Breaking Glaciers Cause Icy Earthquakes!

Researchers track massive ice loss through the help of glacial quakes. Researchers have noticed that the cause of the quakes is due to the rapid movement (backward and downward) of the glaciers after an iceberg breaks off into the ocean.

The Greenland ice sheet is an important contributor to the global sea level rise; therefore it is very important to study its behavior. Up till now glacial earthquakes have been poorly understood.

Researchers have witnessed a sevenfold increase in glacial quakes over a span of two decades. These glaciers have been moving towards the north, meaning that there has been a massive loss from the ice sheet through calving, a piece that breaks off and separates.

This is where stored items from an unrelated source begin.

/-- While the part drains a transmission that completes frees its transmitter, and ends the device reset when it is the last (R186, R187). -/
theorem draining_transmission {p : Port} {f : OutFrame} (hpower : s.power = .operating) (hd : s.draining = true) (hrest : s.AtRest)
    (hsends : (s.port p).transmitter = some f) :
    ((s.delivers p f).Outstanding → exec (.transmissionComplete p) s = .next (s.delivers p f))
      ∧ (¬(s.delivers p f).Outstanding →
        ∃ u, exec (.transmissionComplete p) s = .next u ∧ (s.modPort p fun r => { r with delivered := f.encode }).Restarts u ∧ s.SameMemory u) := by
  have heffect : s.transmissionDone p = s.delivers p f := transmissionDone_of_draining hd hsends
  have hdone : (s.delivers p f).draining = true := hd
  have hexec : exec (.transmissionComplete p) s = .next (s.delivers p f).tryEndDeviceReset := by
    rw [← heffect] at hdone ⊢
    exact event_of_draining (effect := fun u => u.transmissionDone p) hpower hdone
  refine ⟨fun hsome => ?_, fun hnone => ⟨_, hexec, ?_⟩⟩
  · obtain ⟨_, _, _, _, hwaits⟩ := hrest
    obtain ⟨_, harbiters, hwalker⟩ := hwaits hd
    rw [hexec, tryEndDeviceReset_of_waiting hdone (drained_eq_false.2 hsome) harbiters hwalker]
  · rw [tryEndDeviceReset_of_not_outstanding hdone hnone]
    refine ⟨restarts_of_kept (restarts_endDeviceReset _) rfl rfl fun q => ?_, rfl, rfl⟩
    rw [State.delivers, port_modPort, port_modPort]
    split <;> exact ⟨rfl, rfl, rfl⟩

/-- While the part drains the link-down report that abandons the last transmission ends the device reset (R158, R187). -/
theorem draining_linkDown {p : Port} (hpower : s.power = .operating) (hd : s.draining = true) (hup : (s.port p).link = .up)
    (hnone : ¬(s.modPort p fun r => { r with transmitter := none }).Outstanding) :
    ∃ u, exec (.linkDown p) s = .next u ∧ (s.modPort p fun r => { r with link := .down }).Restarts u ∧ s.SameMemory u := by
  generalize ht : (s.modPort p fun r => { r with link := .down, transmitter := none }) = t
  have hport : ∀ q, t.port q = if p = q then { s.port q with link := .down, transmitter := none } else s.port q := fun q => by
    rw [← ht, port_modPort]
  have hdone : t.draining = true := by rw [← ht]; exact hd
  have heffect : s.linkDownReport p = t := by
    simp [State.linkDownReport, hup, ht, hdone]
  have hlost : ¬t.Outstanding := by
    rwa [outstanding_congr (s := s.modPort p fun r => { r with transmitter := none }) (fun x => by rw [← ht]; rfl) fun q => ?_]
    rw [hport, port_modPort]
    split <;> rfl
  refine ⟨t.endDeviceReset, ?_, restarts_of_kept (restarts_endDeviceReset t) (by rw [← ht]; rfl) (by rw [← ht]; rfl) fun q => ?_, ?_⟩
  · rw [← tryEndDeviceReset_of_not_outstanding hdone hlost, ← heffect]
    have hstart : exec (.linkDown p) s = s.event fun u => u.linkDownReport p := by
      simp [exec, execLinkDown, hpower]
    rw [hstart]
    exact event_of_draining hpower (heffect ▸ hdone)
  · rw [hport, port_modPort]
    split <;> exact ⟨rfl, rfl, rfl⟩
  · rw [← ht]
    exact ⟨rfl, rfl⟩

/-- What an operation does to the memory depends on the memory after it alone. -/
theorem performed_of_memory {u v : State} (h : s.Performed u t op) (hnear : v.near = u.near) (hpool : v.pool = u.pool) : s.Performed v t op := by
  have hstore : ∀ x, v.store x = u.store x := fun x => by
    cases x with
    | near => exact hnear
    | external => exact congrArg Pool.cells hpool
  simpa only [State.Performed, State.SameMemory, State.Wrote, hstore, hnear, hpool] using h

/-- The state with the memory, the arbiters, the walker and the walker's counters blanked: what the completion of an operation leaves as it was while the part drains. -/
def State.butDraining (s : State) : State := s.butTargets.butResting

/-- While the part drains an operation that completes acts on the memory and changes nothing else but the arbiters and the walker; the last one ends the device reset (R63, R82, R186, R187). -/
theorem draining_operation {c : Instr} (hpower : s.power = .operating) (hd : s.draining = true) (hcanonical : s.MemoryCanonical)
    (hop : s.CanComplete t op) (hc : s.CompletedBy op c) :
    ∃ u, exec c s = .next u ∧ s.Performed u t op ∧ u.pool.state = s.pool.state ∧ u.pool.top = s.pool.top
      ∧ ((s.leaveArbiter t op).Outstanding →
          u = { s with
                near := u.near, pool := u.pool, nearArbiter := u.nearArbiter, poolArbiter := u.poolArbiter
                walker := u.walker, walksStarted := u.walksStarted, staleWalks := u.staleWalks }
            ∧ s.WalkerDrains u ∧ (u.WalkerOut → u.walker = s.walker)
            ∧ (u.arbiter t).taken = (s.arbiter t).taken.erase op ∧ (∀ x : Target, x ≠ t → (u.arbiter x).taken = (s.arbiter x).taken)
            ∧ (u.nearArbiter.taken = [] → u.poolArbiter.taken = [] →
                u.nearArbiter = { waiting := [], taken := [], pointer := 7 } ∧ u.poolArbiter = { waiting := [], taken := [], pointer := 7 }))
      ∧ (¬(s.leaveArbiter t op).Outstanding → s.Restarts u) := by
  obtain ⟨effect, hexec, heffect⟩ := exec_completedBy hd hop hc
  have harbiter := arbiter_afterOp s t op
  obtain ⟨hnear, hpool⟩ := memory_afterOp s t op
  have hkeeps := afterOp_keeps s t op
  have hdone : (s.afterOp t op).draining = true := by rw [draining_afterOp, hd]
  have hnext : exec c s = .next (s.afterOp t op).tryEndDeviceReset := by
    rw [hexec, event_of_draining hpower (heffect.symm ▸ hdone), heffect]
  have hblocks := perform_blocks s t op
  have hperformed := performed_perform hcanonical t op
  have hwaits : (s.afterOp t op).Outstanding ↔ (s.leaveArbiter t op).Outstanding :=
    outstanding_congr (fun x => by rw [harbiter]) fun q => by rw [State.port, State.port, ports_afterOp, ports_leaveArbiter]
  generalize s.afterOp t op = e at harbiter hnear hpool hkeeps hdone hnext hwaits
  obtain ⟨hnearKept, hpoolKept⟩ := memory_tryEndDeviceReset hdone
  refine ⟨_, hnext, performed_of_memory hperformed (hnearKept.trans hnear) (hpoolKept.trans hpool), ?_, ?_, fun hsome => ?_, fun hnone => ?_⟩
  · rw [hpoolKept, hpool]
    exact (congrArg (fun v : State => v.pool.state) hblocks :)
  · rw [hpoolKept, hpool]
    exact (congrArg (fun v : State => v.pool.top) hblocks :)
  · rw [tryEndDeviceReset_of_outstanding hdone (hwaits.2 hsome)]
    have htaken := taken_resting e
    have hrest := arbiters_resting e
    obtain ⟨hrested, hstands⟩ := walker_resting e
    have hframe := resting_keeps e
    generalize e.restArbiters.restWalker = u at htaken hrest hrested hstands hframe
    have hsame : u.butDraining = s.butDraining :=
      (congrArg State.butTargets hframe :).trans (congrArg State.butResting hkeeps :)
    refine ⟨?_, ⟨hrested, fun hout => ?_⟩, fun hout => ?_, ?_, fun x hx => ?_, hrest⟩
    · exact (congrArg (fun v : State => { v with
          near := u.near, pool := u.pool, nearArbiter := u.nearArbiter, poolArbiter := u.poolArbiter
          walker := u.walker, walksStarted := u.walksStarted, staleWalks := u.staleWalks }) hsame :)
    · obtain ⟨_, hstarted, hstale⟩ := hstands hout
      exact ⟨hstarted.trans (congrArg State.walksStarted hkeeps :), hstale.trans (congrArg State.staleWalks hkeeps :)⟩
    · exact (hstands hout).1.trans (congrArg State.walker hkeeps :)
    · rw [htaken, harbiter, State.leaveArbiter, arbiter_setArbiter, if_pos rfl]
    · rw [htaken, harbiter, State.leaveArbiter, arbiter_setArbiter, if_neg (Ne.symm hx)]
  · rw [tryEndDeviceReset_of_not_outstanding hdone (mt hwaits.1 hnone)]
    refine restarts_of_kept (restarts_endDeviceReset e) (congrArg State.pending hkeeps :).symm (congrArg State.freeCount hkeeps :).symm fun q => ?_
    have hport : s.port q = e.port q := (congrArg (fun v : State => v.port q) hkeeps :).symm
    rw [hport]
    exact ⟨rfl, rfl, rfl⟩

/-- Settles O33: the beginning of a device reset, that ends at once or drains, and each completion while it drains. -/
theorem deviceResetBegins : Obligations.DeviceResetBegins := by
  refine ⟨fun s p f ⟨hpower, _⟩ hdevice hsends hannounces => ⟨fun hnear hpool hothers => ?_, fun hsome => ?_⟩,
    fun s hpower hd hrest => ⟨fun p f hsends => ?_, fun t op c hcanonical hop hc => ?_, fun p hup hnone => ?_⟩⟩
  · refine reset_begins_and_ends hpower hdevice hsends hannounces fun hsome => ?_
    rw [outstanding_delivers] at hsome
    rcases hsome with h | h | ⟨q, hq, h⟩
    · exact h hnear
    · exact h hpool
    · exact h (hothers q hq)
  · exact reset_begins_and_drains hpower hdevice hsends hannounces ((outstanding_delivers s p f).2 hsome)
  · have hsame : (s.modPort p fun r => { r with transmitter := none }).Outstanding ↔ (s.delivers p f).Outstanding :=
      outstanding_congr (fun x => by cases x <;> rfl) fun q => by
        rw [State.delivers, port_modPort, port_modPort]
        split <;> rfl
    rw [hsame]
    exact draining_transmission hpower hd hrest hsends
  · exact draining_operation hpower hd hcanonical hop hc
  · exact draining_linkDown hpower hd hup hnone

“Our new understanding is a crucial step toward developing tools to remotely measure the mass loss that occurs when icebergs break off ice sheets,” said L. Mac Cathles, co-author of the new study, in a news release.

“Combining field observations with laboratory measurements from scaled-model calving experiments provided insights into the dynamics of calving and glacial earthquakes that would not have otherwise been possible.”

In the summer of 2013, researchers installed a wireless network of Global Positioning System devices on the chaotic surface of Helheim Glacier, is a flow of ice that originates from the much larger Greenland ice Sheet, to measure velocity and displacement glacier surface.

Tavi Murray, lead author of the study and Polar Medal award winner, expressed her surprise on seeing the glacier flowing backwards on the GPS data. The motion was noticed to happen every time a large iceberg is calved and a glacial earthquake is produced.

A theoretical model for the earthquake and the laboratory experiments allowed researchers to explain the backward and downward movement.

These findings reveal a little more about glacial behavior. Researchers have found a chance to gain better estimates in the future by measuring calving events and their contribution to sea-level change.

The findings are published in the journal Science.